> PROBLEM DESCRIPTION
Of the lines below, write out exactly those from the line with "(R365, R366). -/" through the line with "replay (R359). -/", both included, and skip the rest.

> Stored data
-----
-- ==== Sys2Proof/Machine/ArriveOps.lean ====
section
/-! DEFINITION. What arrives from other packages: ordered lines and their way onward, runoff blocks, request records, atomics,
arc records, lane repair (R241, R249, R262 to R264, R285, R297, R353, R357 to R366, R378). A package and a partition number in
a header name the partition that the traffic enters (log entry 30). -/

namespace Sys2Proof.Machine

/-- Answers that leave: an acknowledgement, a denial with its cause, RETRY_LATER, an old value. -/
def State.ackOut (s : State) (src seq : Nat) : State := s.out [10, src, seq]
def State.denyOut (s : State) (src seq cause : Nat) : State := s.out [9, src, seq, cause]

/-- An access of the host that is answered with Completer Abort, and counted (R285; log entry 114). -/
def State.hostAbort (s : State) (link p pa : Nat) : State :=
  { s.out [18, link, p, pa] with hostAborts := s.hostAborts + 1 }

/-- Whether a master of kind 7 may use a local address for a partition (R284, R285). -/
def State.remoteRight (s : State) (p pa right : Nat) : Bool :=
  match matTarget pa with
  | some t => s.matRight t p 7 right
  | none => true

/-! ## Arcs (R261 to R264) -/

/-- An arc of a partition's running graph, for the end in this package. -/
def State.findArc (s : State) (p a : Nat) (cons : Bool) : Option ArcDecl :=
  match (s.part p).graph with
  | none => none
  | some g => match g.decl with
    | none => none
    | some d => match d.arcs[a]? with
      | some x => if (if cons then x.consPkg else x.prodPkg) = Config.pkgId.toNat then some x else none
      | none => none

/-- The region of an actor of a partition's graph. -/
def State.regionOfActor (s : State) (p a : Nat) : Option Nat :=
  (s.graphRegions p).find? fun r => decide ((s.region r).actor = a)

/-- Act on the consumer pond of an arc in every tile of its region. -/
def State.onArcPond (s : State) (p a : Nat) (f : Nat → Tile → Tile) : State :=
  match s.findArc p a true with
  | none => s
  | some x => match s.regionOfActor p x.cons with
    | none => s
    | some r => s.mapTiles ((s.region r).tilesOf r) (f x.consPond)

/-- A line of an arc that passed its checks lands in the consumer slot (R262); with no bytes it is a sluice marker. The
stamp is the one the consumer's pond expects (log entry 31). A slot that is not EMPTY takes none: the producer is answered. -/
def State.arcArrive (s : State) (l : LineIn) (a line : Nat) (v : Nat) : State :=
  match s.findArc l.part a true with
  | none => s
  | some x =>
    let t := ((s.regionOfActor l.part x.cons).map regionTile).getD 0
    let N := s.tile t
    let q := N.pond x.consPond
    let m := N.slot x.consPond q.ww.toNat
    let r := (s.regionOfTile t).getD 0
    let c := { s.frameCtx r t with cyc := (s.region r).rcyc }
    if smState m = 2 ∨ (smState m = 1 ∧ (smClosed m ∨ line = 0)) then s.out [11, l.src, l.seq, a]
    else if l.len = 0 then
      let N1 := N.setSlot x.consPond q.ww.toNat
        (smMake 1 true (smPois m) true (v % 8) q.ww.toNat (peSwz q.entry) (peFmt q.entry))
      (s.setTile t (N1.setWork x.consPond (q.ww + 1))).ackOut l.src l.seq
    else
      let o := N.writeSlot c x.consPond q.ww.toNat line (N.ownTarget x.consPond) ⟨BitVec.ofNat 512 v, 0, 0⟩ 0 skPond
      let N1 := o.tile.setPond x.consPond { o.tile.pond x.consPond with mon := q.mon }
      (s.setTile t (if o.closed then N1.setWork x.consPond (q.ww + 1) else N1)).ackOut l.src l.seq

/-- The route of an arc that leaves this package: its region and place in the list. -/
def State.arcRoute (s : State) (p a : Nat) : Option (Nat × Route) :=
  (s.allRoutes p).find? fun e => decide (e.2.path = 3) && decide (e.2.peer = a)

/-- A denial for an arc line reaches the producing region (R262, R364). -/
def State.arcDenied (s : State) (p a cause : Nat) : State :=
  match s.arcRoute p a with
  | none => s
  | some (r, x) =>
    let o := s.frameOrigin r x.prod 5 cause
    s.freezeRegion r x.prod { cause := cause, origin := o, sink := o }

/-- A line of an arc is given up at its producer: the commit of the firing is withheld (R359). -/
def State.arcGone (s : State) (p a : Nat) : State :=
  let commit := fun (w : PWrite) => decide (w.by_ = .arc p a) && w.retryAt.isSome && match w.kind with
    | .arc 2 _ => true
    | _ => false
  let waits := s.writes.any commit
  { s with writes := s.writes.filter fun w => !commit w
           arcLost := if waits then s.arcLost else addNew (arcKey p a) s.arcLost }

/-! ## The checks of an ordered line (R249, R357 to R359) -/

/-- Tag failures of a line so far. -/
def State.tagCount (s : State) (src seq : Nat) : Nat :=
  match s.tagFails.find? fun x => decide (x.1 = src) && decide (x.2.1 = seq) with
  | some x => x.2.2
  | none => 0

/-- A tag failure: counted, replayed end to end; a third one gives an arc line up at its consumer. -/
def State.tagFailure (s : State) (l : LineIn) : State :=
  let n := s.tagCount l.src l.seq + 1
  let s1 := s.bumpW (brbPortAt l.port 1) 32 16 1
  let s2 := { s1 with tagFails := (l.src, l.seq, n) :: s1.tagFails.filter fun x =>
                        !(decide (x.1 = l.src) && decide (x.2.1 = l.seq)) }
  if n < 3 then s2.out [8, l.src, l.seq]
  else match l.arc with
    | some (a, _) => { s2 with arcBad := addNew (arcKey l.part a) s2.arcBad }
    | none => s2

/-- The lanes that a port still uses. -/
def State.laneIn (s : State) (i lane : Nat) : Bool := decide (s.wf (brbPortAt i 0) (1 + lane) 1 = 1)

/-- A CRC error at a port: counted unless its lane has been removed (R365, R366). -/
def State.noteCrc (s : State) (i lane : Nat) : State :=
  if s.laneIn i lane then
    let P := tget Port.zero s.ports i
    let recent := (s.now :: tget [] P.errs lane).filter fun n => decide (s.now < n + 1100000)
    { s with ports := tset Port.zero s.ports i { P with errs := tset [] P.errs lane recent } }.bumpW (brbPortAt i 1) 0 16 1
  else s

/-- A CRC error of an ordered line is answered with a replay (R359). -/
def State.crcFailure (s : State) (l : LineIn) : State := (s.noteCrc l.port l.lane).out [14, l.port]

/-- Eight CRC errors of one lane within 1,100,000 cycles. -/
def State.laneBad (s : State) (i lane : Nat) : Bool :=
  decide (8 ≤ ((tget [] (tget Port.zero s.ports i).errs lane).filter fun n => decide (s.now < n + 1100000)).length)

/-- Put an input back until the next cycle: it is held by link credit. -/
def State.defer (s : State) (i : Turn) : State := { s with inbox := s.inbox ++ [(s.now + 1, i)] }

/-- Whether an entry is of a line's source, destination and channel. -/
def RxWait.isWith (x : RxWait) (l : LineIn) : Bool := decide (x.src = l.src) && decide (x.dst = l.dst) && decide (x.vc = l.vc)

/-- Whether an entry is a line's own. -/
def RxWait.isOf (x : RxWait) (l : LineIn) : Bool := x.isWith l && decide (x.seq = l.seq)

/-- Whether a gateway that holds a line has counted it. -/
def State.rxCounted (s : State) (l : LineIn) : Bool := s.rx.any fun x => x.isOf l && x.counted

/-- A line has not passed: later ones of its source, destination and channel wait for it, up to 10 ms from now on. -/
def State.rxNote (s : State) (l : LineIn) (counted : Bool) : State :=
  let at_ := ((s.rx.find? fun x => x.isOf l).map (·.at_)).getD s.now
  { s with rx := s.rx.filter (fun x => !x.isOf l) ++ [⟨l.src, l.dst, l.vc, l.seq, l.arc.map (·.1), at_, counted⟩] }

/-- A line is done with: none waits for it any more. -/
def State.rxDone (s : State) (l : LineIn) : State := { s with rx := s.rx.filter fun x => !x.isOf l }

/-- The next sequence number of a line's source and channel under a key. -/
def State.rxNext (s : State) (l : LineIn) (key : BitVec 768) : Nat :=
  (((tget [] s.rxSeq (4 * l.src + l.vc)).find? fun e => decide (e.1 = key)).map (·.2)).getD 0

/-- A line has passed under a key: a replay of it is never performed again. -/
def State.rxPass (s : State) (l : LineIn) (key : BitVec 768) : State :=
  let k := 4 * l.src + l.vc
  let others := ((tget [] s.rxSeq k).filter fun e => decide (e.1 ≠ key)).take 1
  { s.rxDone l with rxSeq := tset [] s.rxSeq k ((key, max (s.rxNext l key) (l.seq + 1)) :: others) }

/-- A line that waits in its place. -/
def State.rxHold (s : State) (l : LineIn) (again : Turn) : State := (s.rxNote l (s.rxCounted l)).defer again

/-- Whether an earlier line of the same source, destination and channel still waits: one not seen again for 10 ms holds
nothing back. -/
def State.rxBlocked (s : State) (l : LineIn) : Bool :=
  s.rx.any fun x => x.isWith l && decide (x.seq < l.seq) && decide (s.now < x.at_ + Config.tenMs)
-----
> RESULT OF THE TASK
/-- A CRC error at a port: counted unless its lane has been removed (R365, R366). -/
def State.noteCrc (s : State) (i lane : Nat) : State :=
  if s.laneIn i lane then
    let P := tget Port.zero s.ports i
    let recent := (s.now :: tget [] P.errs lane).filter fun n => decide (s.now < n + 1100000)
    { s with ports := tset Port.zero s.ports i { P with errs := tset [] P.errs lane recent } }.bumpW (brbPortAt i 1) 0 16 1
  else s

/-- A CRC error of an ordered line is answered with a replay (R359). -/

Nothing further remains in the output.